[Data extracted from a collection]
--

theorem test_meets_SuppliesAndResetInputResetTheDie :
    ({ s0 with pads := { s0.pads with vin := false } } : State).pads.vin = false ∧ s0.pads.vin = true ∧ s0.pads.pwrgd = true ∧
      s0.pads.rstn = true ∧ s0.inReset = false ∧ ({ s0 with pads := { s0.pads with rstn := false } } : State).pads.rstn = false := by
  decide

theorem test_meets_TapInstructionsScanTheirRegisters :
    let s := w F.DBG_CTL.TAPEN [] 1 s0
    s.pads.vin = true ∧ s.pads.pwrgd = true ∧ s.fld F.DBG_CTL.TAPEN [] = 1 ∧ s.bring.doneMask = 0 ∧ s.inReset = false ∧
      s.enabled 1249 = true ∧ s.inPart 1249 = false ∧ 32 * 1023 < storeSize 4 ∧ (0 : BitVec 128).getLsbD 63 = false ∧
      s.accessStatus 0 = 0 := by decide

theorem test_meets_I3cCommandsAnswer :
    let s : State := { s0 with i3c := { s0.i3c with addr := some 8, resp := some [1] } }
    s0.inReset = false ∧ s0.i3c.addr = none ∧ s0.i3c.resp = none ∧ s.i3c.addr.isSome = true ∧ s.i3c.resp = some [1] ∧
      s.inReset = false := by decide

theorem test_meets_ControlStrokesTakeEffect : ∀ cop ∈ [0x00, 0x01, 0x09, 0x02, 0x03, 0x08, 0x05, 0x07, 0x04, 0x06],
    (sEnt (ctl cop)).coreOn = true ∧ ((sEnt (ctl cop)).clu 0).ecc = [] ∧ (sEnt (ctl cop)).ctlEnt 0 cop = some (ctl cop) := by decide

theorem test_meets_TideSelfenqLegAndEndStrokes : ∀ cop ∈ [0x0A, 0x0B, 0x0C, 0x3F],
    (sEnt (ctl cop)).coreOn = true ∧ (sEnt (ctl cop)).ctlEnt 0 cop = some (ctl cop) := by decide

theorem test_meets_PostArithmeticLands : ∀ pop ∈ [0x01, 0x08, 0x09, 0x0A, 0x0B, 0x20, 0x21, 0x22, 0x23],
    (sEnt (post pop)).coreOn = true ∧ ((sEnt (post pop)).clu 0).ecc = [] ∧ (sEnt (post pop)).postEnt 0 pop = some (post pop) := by
  decide

theorem test_meets_PostComparisonsSelectionsAndActivationsLand :
    ∀ pop ∈ [0x10, 0x11, 0x12, 0x13, 0x14, 0x15, 0x16, 0x18, 0x19, 0x1A, 0x1B, 0x28, 0x29, 0x2A, 0x2B, 0x2C],
      ((sEnt (post pop)).clu 0).ecc = [] ∧ (sEnt (post pop)).postEnt 0 pop = some (post pop) := by decide

theorem test_meets_PostReductionsEncodeAndCaptureLand : ∀ pop ∈ [0x30, 0x31, 0x32, 0x02, 0x3F],
    ((sEnt (post pop)).clu 0).ecc = [] ∧ (sEnt (post pop)).postEnt 0 pop = some (post pop) := by decide

/-- A drain to FP32 with a predicate that always holds; a spill; a fill. -/
theorem test_meets_LaneRowsDrainSpillAndFill :
    let d := rowA (2 * 2 ^ 85 + 1 * 2 ^ 53 + 16 * 2 ^ 15)
    let x := rowA (7 * 2 ^ 85)
    let f := rowA (7 * 2 ^ 85 + 2 ^ 84)
    ((sEnt d).rowEnt 0 0 2 = some d ∧ rowDrains (rowField d.word 0) 0 0 = true ∧ (fmtD (bits (rowField d.word 0) 53 4)).isMx = false) ∧
      ((sEnt x).rowEnt 0 0 7 = some x ∧ bitAt (rowField x.word 0) 84 = false) ∧
      ((sEnt f).rowEnt 0 0 7 = some f ∧ bitAt (rowField f.word 0) 84 = true ∧ ((sEnt f).clu 0).ecc = []) := by decide

theorem test_meets_AccumulateEntersTheNamedCells :
    let a := rowA (1 * 2 ^ 85 + 3 * 2 ^ 81 + 3 * 2 ^ 77)
    let b := rowA (3 * 2 ^ 85 + 3 * 2 ^ 81 + 3 * 2 ^ 77 + 16 * 2 ^ 15)
    ((sEnt a).coreOn = true ∧ (sEnt a).slicesReady 0 0 a = true ∧ rowMx (rowField a.word 0) = false ∧
      bitAt (rowField a.word 0) 47 = false ∧ (sEnt a).rowEnt 0 0 1 = some a ∧ rowDrains (rowField a.word 0) 0 0 = false) ∧
      ((sEnt b).slicesReady 0 0 b = true ∧ rowMx (rowField b.word 0) = false ∧ (sEnt b).rowEnt 0 0 3 = some b) := by decide

theorem test_meets_FmaUnitsAndSlotTransfers : (∀ op ∈ [4, 5, 6],
    (sEnt (rowA (op * 2 ^ 85))).rowEnt 0 0 op = some (rowA (op * 2 ^ 85)) ∧ ((sEnt (rowA (op * 2 ^ 85))).clu 0).ecc = []) ∧
    (let e := rowA (6 * 2 ^ 85 + 2 ^ 84)
     (sEnt e).rowEnt 0 0 6 = some e ∧ bitAt (rowField e.word 0) 84 = true) := by decide

theorem test_meets_AccumulationDependsOnlyOnTheMultiset :
    (∃ xs ys : List (Bool × List Prd), xs ≠ ys ∧ (xs.flatMap fun q => q.2.map fun p => (q.1, p)).Perm
      (ys.flatMap fun q => q.2.map fun p => (q.1, p)) ∧ (Cell.idle 0).acnt.toNat + xs.length ≤ 2 ^ 24 ∧
      (Cell.idle 0).acnt.toNat + ys.length ≤ 2 ^ 24) ∧
    2 ^ 24 < ({ Cell.idle 0 with acnt := 2 ^ 24 } : Cell).acnt.toNat + [(false, ([] : List Prd))].length :=
  ⟨⟨[(false, [])], [], by decide, .nil, by decide, by decide⟩, by decide⟩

--

■ **WHAT TO PRODUCE**:
What is needed is an exact transcription of all the data.

■ **RESULT**:
theorem test_meets_SuppliesAndResetInputResetTheDie :
    ({ s0 with pads := { s0.pads with vin := false } } : State).pads.vin = false ∧ s0.pads.vin = true ∧ s0.pads.pwrgd = true ∧
      s0.pads.rstn = true ∧ s0.inReset = false ∧ ({ s0 with pads := { s0.pads with rstn := false } } : State).pads.rstn = false := by
  decide

theorem test_meets_TapInstructionsScanTheirRegisters :
    let s := w F.DBG_CTL.TAPEN [] 1 s0
    s.pads.vin = true ∧ s.pads.pwrgd = true ∧ s.fld F.DBG_CTL.TAPEN [] = 1 ∧ s.bring.doneMask = 0 ∧ s.inReset = false ∧
      s.enabled 1249 = true ∧ s.inPart 1249 = false ∧ 32 * 1023 < storeSize 4 ∧ (0 : BitVec 128).getLsbD 63 = false ∧
      s.accessStatus 0 = 0 := by decide

theorem test_meets_I3cCommandsAnswer :
    let s : State := { s0 with i3c := { s0.i3c with addr := some 8, resp := some [1] } }
    s0.inReset = false ∧ s0.i3c.addr = none ∧ s0.i3c.resp = none ∧ s.i3c.addr.isSome = true ∧ s.i3c.resp = some [1] ∧
      s.inReset = false := by decide

theorem test_meets_ControlStrokesTakeEffect : ∀ cop ∈ [0x00, 0x01, 0x09, 0x02, 0x03, 0x08, 0x05, 0x07, 0x04, 0x06],
    (sEnt (ctl cop)).coreOn = true ∧ ((sEnt (ctl cop)).clu 0).ecc = [] ∧ (sEnt (ctl cop)).ctlEnt 0 cop = some (ctl cop) := by decide

theorem test_meets_TideSelfenqLegAndEndStrokes : ∀ cop ∈ [0x0A, 0x0B, 0x0C, 0x3F],
    (sEnt (ctl cop)).coreOn = true ∧ (sEnt (ctl cop)).ctlEnt 0 cop = some (ctl cop) := by decide

theorem test_meets_PostArithmeticLands : ∀ pop ∈ [0x01, 0x08, 0x09, 0x0A, 0x0B, 0x20, 0x21, 0x22, 0x23],
    (sEnt (post pop)).coreOn = true ∧ ((sEnt (post pop)).clu 0).ecc = [] ∧ (sEnt (post pop)).postEnt 0 pop = some (post pop) := by
  decide

theorem test_meets_PostComparisonsSelectionsAndActivationsLand :
    ∀ pop ∈ [0x10, 0x11, 0x12, 0x13, 0x14, 0x15, 0x16, 0x18, 0x19, 0x1A, 0x1B, 0x28, 0x29, 0x2A, 0x2B, 0x2C],
      ((sEnt (post pop)).clu 0).ecc = [] ∧ (sEnt (post pop)).postEnt 0 pop = some (post pop) := by decide

theorem test_meets_PostReductionsEncodeAndCaptureLand : ∀ pop ∈ [0x30, 0x31, 0x32, 0x02, 0x3F],
    ((sEnt (post pop)).clu 0).ecc = [] ∧ (sEnt (post pop)).postEnt 0 pop = some (post pop) := by decide

/-- A drain to FP32 with a predicate that always holds; a spill; a fill. -/
theorem test_meets_LaneRowsDrainSpillAndFill :
    let d := rowA (2 * 2 ^ 85 + 1 * 2 ^ 53 + 16 * 2 ^ 15)
    let x := rowA (7 * 2 ^ 85)
    let f := rowA (7 * 2 ^ 85 + 2 ^ 84)
    ((sEnt d).rowEnt 0 0 2 = some d ∧ rowDrains (rowField d.word 0) 0 0 = true ∧ (fmtD (bits (rowField d.word 0) 53 4)).isMx = false) ∧
      ((sEnt x).rowEnt 0 0 7 = some x ∧ bitAt (rowField x.word 0) 84 = false) ∧
      ((sEnt f).rowEnt 0 0 7 = some f ∧ bitAt (rowField f.word 0) 84 = true ∧ ((sEnt f).clu 0).ecc = []) := by decide

theorem test_meets_AccumulateEntersTheNamedCells :
    let a := rowA (1 * 2 ^ 85 + 3 * 2 ^ 81 + 3 * 2 ^ 77)
    let b := rowA (3 * 2 ^ 85 + 3 * 2 ^ 81 + 3 * 2 ^ 77 + 16 * 2 ^ 15)
    ((sEnt a).coreOn = true ∧ (sEnt a).slicesReady 0 0 a = true ∧ rowMx (rowField a.word 0) = false ∧
      bitAt (rowField a.word 0) 47 = false ∧ (sEnt a).rowEnt 0 0 1 = some a ∧ rowDrains (rowField a.word 0) 0 0 = false) ∧
      ((sEnt b).slicesReady 0 0 b = true ∧ rowMx (rowField b.word 0) = false ∧ (sEnt b).rowEnt 0 0 3 = some b) := by decide

theorem test_meets_FmaUnitsAndSlotTransfers : (∀ op ∈ [4, 5, 6],
    (sEnt (rowA (op * 2 ^ 85))).rowEnt 0 0 op = some (rowA (op * 2 ^ 85)) ∧ ((sEnt (rowA (op * 2 ^ 85))).clu 0).ecc = []) ∧
    (let e := rowA (6 * 2 ^ 85 + 2 ^ 84)
     (sEnt e).rowEnt 0 0 6 = some e ∧ bitAt (rowField e.word 0) 84 = true) := by decide

theorem test_meets_AccumulationDependsOnlyOnTheMultiset :
    (∃ xs ys : List (Bool × List Prd), xs ≠ ys ∧ (xs.flatMap fun q => q.2.map fun p => (q.1, p)).Perm
      (ys.flatMap fun q => q.2.map fun p => (q.1, p)) ∧ (Cell.idle 0).acnt.toNat + xs.length ≤ 2 ^ 24 ∧
      (Cell.idle 0).acnt.toNat + ys.length ≤ 2 ^ 24) ∧
    2 ^ 24 < ({ Cell.idle 0 with acnt := 2 ^ 24 } : Cell).acnt.toNat + [(false, ([] : List Prd))].length :=
  ⟨⟨[(false, [])], [], by decide, .nil, by decide, by decide⟩, by decide⟩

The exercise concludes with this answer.